The system is being charged through valve 1, the gas tank 5 is therefore filled with the reactive Tridyne gas mixture. At the same time the auxiliary tank 10 is filled through the check valve 14 and in a lower extend through the restriction 13. Both tanks 5 and 10 have the same pressure after the loading. The check valves 7 prevent a premature reaction of the gas mixture in the catalyst 8 during the loading procedure and the later storage. Through restriction 13 slow pressure changes can be equalized e.g. caused by external heat influences. The restriction 13 is protected by fine optional filters 12 to prevent contamination. The system is now charged and storable.
The extraction of the gas is made through valve 2. After an optional pressure reduction in 3 the gas mixture flows into the catalyst 4 where it is reacted and therefore heated. During extraction of the gas from tank 5 the pressure decreases and the gas cools down. The pressure difference between tank 5 and 10 will be equalized through the check valves 7 and the catalyst 8 where the gas coming from 10 is reacted and heated. The heated gas flows into tank 5 through a inlet device 11 which forces mixing.

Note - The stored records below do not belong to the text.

-- ==== Sys2Proof/Machine/Requests.lean ====
section
/-! DEFINITION. The thirty-one request commands (10.9): each is served by its port and taken by its owning block. -/

namespace Sys2Proof.Machine

/-- SET_GEOMETRY (R1). -/
def execSetGeometry (p : Port) (g : Geometry) (s : State) : Host.Outcome State Fault Refusal :=
  .next (serve p .setGeometry (.setGeometry p g) s (takeSetGeometry g))

/-- SET_CALIBRATION (R8). -/
def execSetCalibration (p : Port) (fa fb : CalibrationFields) (s : State) : Host.Outcome State Fault Refusal :=
  .next (serve p .setCalibration (.setCalibration p fa fb) s (takeSetCalibration fa fb))

/-- SET_SENSORS (R6). -/
def execSetSensors (p : Port) (mf me sf se : Nat) (s : State) : Host.Outcome State Fault Refusal :=
  .next (serve p .setSensors (.setSensors p mf me sf se) s (takeSetSensors mf me sf se))

/-- SET_TRIM (R9). -/
def execSetTrim (p : Port) (enc : Nat) (trim : Int) (s : State) : Host.Outcome State Fault Refusal :=
  .next (serve p .setTrim (.setTrim p enc trim) s (takeSetTrim enc trim))

/-- SELECT_SOURCE (R15). -/
def execSelectSource (p : Port) (source : Nat) (s : State) : Host.Outcome State Fault Refusal :=
  .next (serve p .selectSource (.selectSource p source) s (takeSelectSource source))

/-- SET_STROBE (R22). -/
def execSetStrobe (p : Port) (q : Nat) (s : State) : Host.Outcome State Fault Refusal :=
  .next (serve p .setStrobe (.setStrobe p q) s (takeSetStrobe q))

/-- SET_MOTION (R32). -/
def execSetMotion (p : Port) (m : MotionFields) (s : State) : Host.Outcome State Fault Refusal :=
  .next (serve p .setMotion (.setMotion p m) s (takeSetMotion m))

/-- LINE_STATE (R34). -/
def execLineState (p : Port) (report : Nat) (s : State) : Host.Outcome State Fault Refusal :=
  .next (serve p .lineState (.lineState p report) s (takeLineState report))

/-- LOAD_PLAN (R42). -/
def execLoadPlan (p : Port) (plan : Nat) (knives : List Nat) (s : State) : Host.Outcome State Fault Refusal :=
  .next (serve p .loadPlan (.loadPlan p plan knives) s (takeLoadPlan plan knives))

/-- DEFECT (R58, R62). -/
def execDefect (p : Port) (d : DefectFields) (s : State) : Host.Outcome State Fault Refusal :=
  .next (serve p .defect (.defect p d) s (takeDefect d))

/-- LANE_STATUS (R90). -/
def execLaneStatus (p : Port) (job set lane status : Nat) (s : State) : Host.Outcome State Fault Refusal :=
  .next (serve p .laneStatus (.laneStatus p job set lane status) s (takeLaneStatus job set lane status))

/-- RELEASE_SET (R99). -/
def execReleaseSet (p : Port) (job set : Nat) (s : State) : Host.Outcome State Fault Refusal :=
  .next (serve p .releaseSet (.releaseSet p job set) s (takeReleaseSet job set))

/-- READ_SET (R101, R197). -/
def execReadSet (p : Port) (job set first : Nat) (s : State) : Host.Outcome State Fault Refusal :=
  .next (serve p .readSet (.readSet p job set first) s (takeReadSet job set first))

/-- READ_LANE (R102). -/
def execReadLane (p : Port) (job set lane list start : Nat) (s : State) : Host.Outcome State Fault Refusal :=
  .next (serve p .readLane (.readLane p job set lane list start) s (takeReadLane job set lane list start))

/-- CUT_OPEN (R106). -/
def execCutOpen (p : Port) (s : State) : Host.Outcome State Fault Refusal :=
  .next (serve p .cutOpen (.cutOpen p) s takeCutOpen)

/-- SPLICE_MADE (R108). -/
def execSpliceMade (p : Port) (first last : Nat) (records : List Nat) (s : State) :
    Host.Outcome State Fault Refusal :=
  .next (serve p .spliceMade (.spliceMade p first last records) s (takeSpliceMade first last records))

/-- CUT_CANCEL (R117). -/
def execCutCancel (p : Port) (s : State) : Host.Outcome State Fault Refusal :=
  .next (serve p .cutCancel (.cutCancel p) s takeCutCancel)

/-- ADD_STOP (R139). -/
def execAddStop (p : Port) (form length : Nat) (s : State) : Host.Outcome State Fault Refusal :=
  .next (serve p .addStop (.addStop p form length) s (takeAddStop p form length))

/-- CANCEL_STOP (R152). -/
def execCancelStop (p : Port) (entry : Nat) (s : State) : Host.Outcome State Fault Refusal :=
  .next (serve p .cancelStop (.cancelStop p entry) s (takeCancelStop p entry))

/-- SET_TARGET (R153). -/
def execSetTarget (p : Port) (length : Nat) (s : State) : Host.Outcome State Fault Refusal :=
  .next (serve p .setTarget (.setTarget p length) s (takeSetTarget length))

/-- READ_STOPS (R182). -/
def execReadStops (p : Port) (start : Nat) (s : State) : Host.Outcome State Fault Refusal :=
  .next (serve p .readStops (.readStops p start) s (takeReadStops start))

/-- JOB_START (R161). -/
def execJobStart (p : Port) (j : JobFields) (s : State) : Host.Outcome State Fault Refusal :=
  .next (serve p .jobStart (.jobStart p j) s (takeJobStart j))

/-- JOB_END (R163). -/
def execJobEnd (p : Port) (s : State) : Host.Outcome State Fault Refusal :=
  .next (serve p .jobEnd (.jobEnd p) s takeJobEnd)

/-- SET_START (R165). -/
def execSetStart (p : Port) (s : State) : Host.Outcome State Fault Refusal :=
  .next (serve p .setStart (.setStart p) s takeSetStart)

/-- SET_CLOSE (R167). -/
def execSetClose (p : Port) (s : State) : Host.Outcome State Fault Refusal :=
  .next (serve p .setClose (.setClose p) s takeSetClose)

/-- READ_STATUS (R180). -/
def execReadStatus (p : Port) (s : State) : Host.Outcome State Fault Refusal :=
  .next (serve p .readStatus (.readStatus p) s takeReadStatus)

/-- READ_QUEUE (R181). -/
def execReadQueue (p : Port) (start : Nat) (s : State) : Host.Outcome State Fault Refusal :=
  .next (serve p .readQueue (.readQueue p start) s (takeReadQueue start))

/-- READ_COUNTERS (R183). -/
def execReadCounters (p : Port) (s : State) : Host.Outcome State Fault Refusal :=
  .next (serve p .readCounters (.readCounters p) s takeReadCounters)

/-- READ_EVENTS (R189). -/
def execReadEvents (p : Port) (s : State) : Host.Outcome State Fault Refusal :=
  .next (serve p .readEvents (.readEvents p) s (takeReadEvents p))

/-- ACK_EVENTS (R190). -/
def execAckEvents (p : Port) (kinds : List Nat) (s : State) : Host.Outcome State Fault Refusal :=
  .next (serve p .ackEvents (.ackEvents p kinds) s (takeAckEvents p kinds))

/-- SET_ALERTS (R188). -/
def execSetAlerts (p : Port) (master : Nat) (kinds : List Nat) (s : State) : Host.Outcome State Fault Refusal :=
  .next (serve p .setAlerts (.setAlerts p master kinds) s (takeSetAlerts p master kinds))

end Sys2Proof.Machine
end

The temperature in tank 5 can be tailored by a suitable choice of the volumes of the tanks 5 and 10. The auxiliary tank 10, the valves 7, 13, the filters 12 and the catalyst 8 can be located outside of the tank 5. But the favourable way is to locate them inside the tank 5 where the tank 10 has to withstand only the differential pressure between tanks 5 and 10 which leads to a lower wheight and an easier integration of the components 7, 8, 12, 13 and 14 as well. For larger devices a cascading of the invention is reasonable. In this case a further additional tank permits the heating of the remaining gas in tank 10 etc. This cascading is arbitrarily expandable.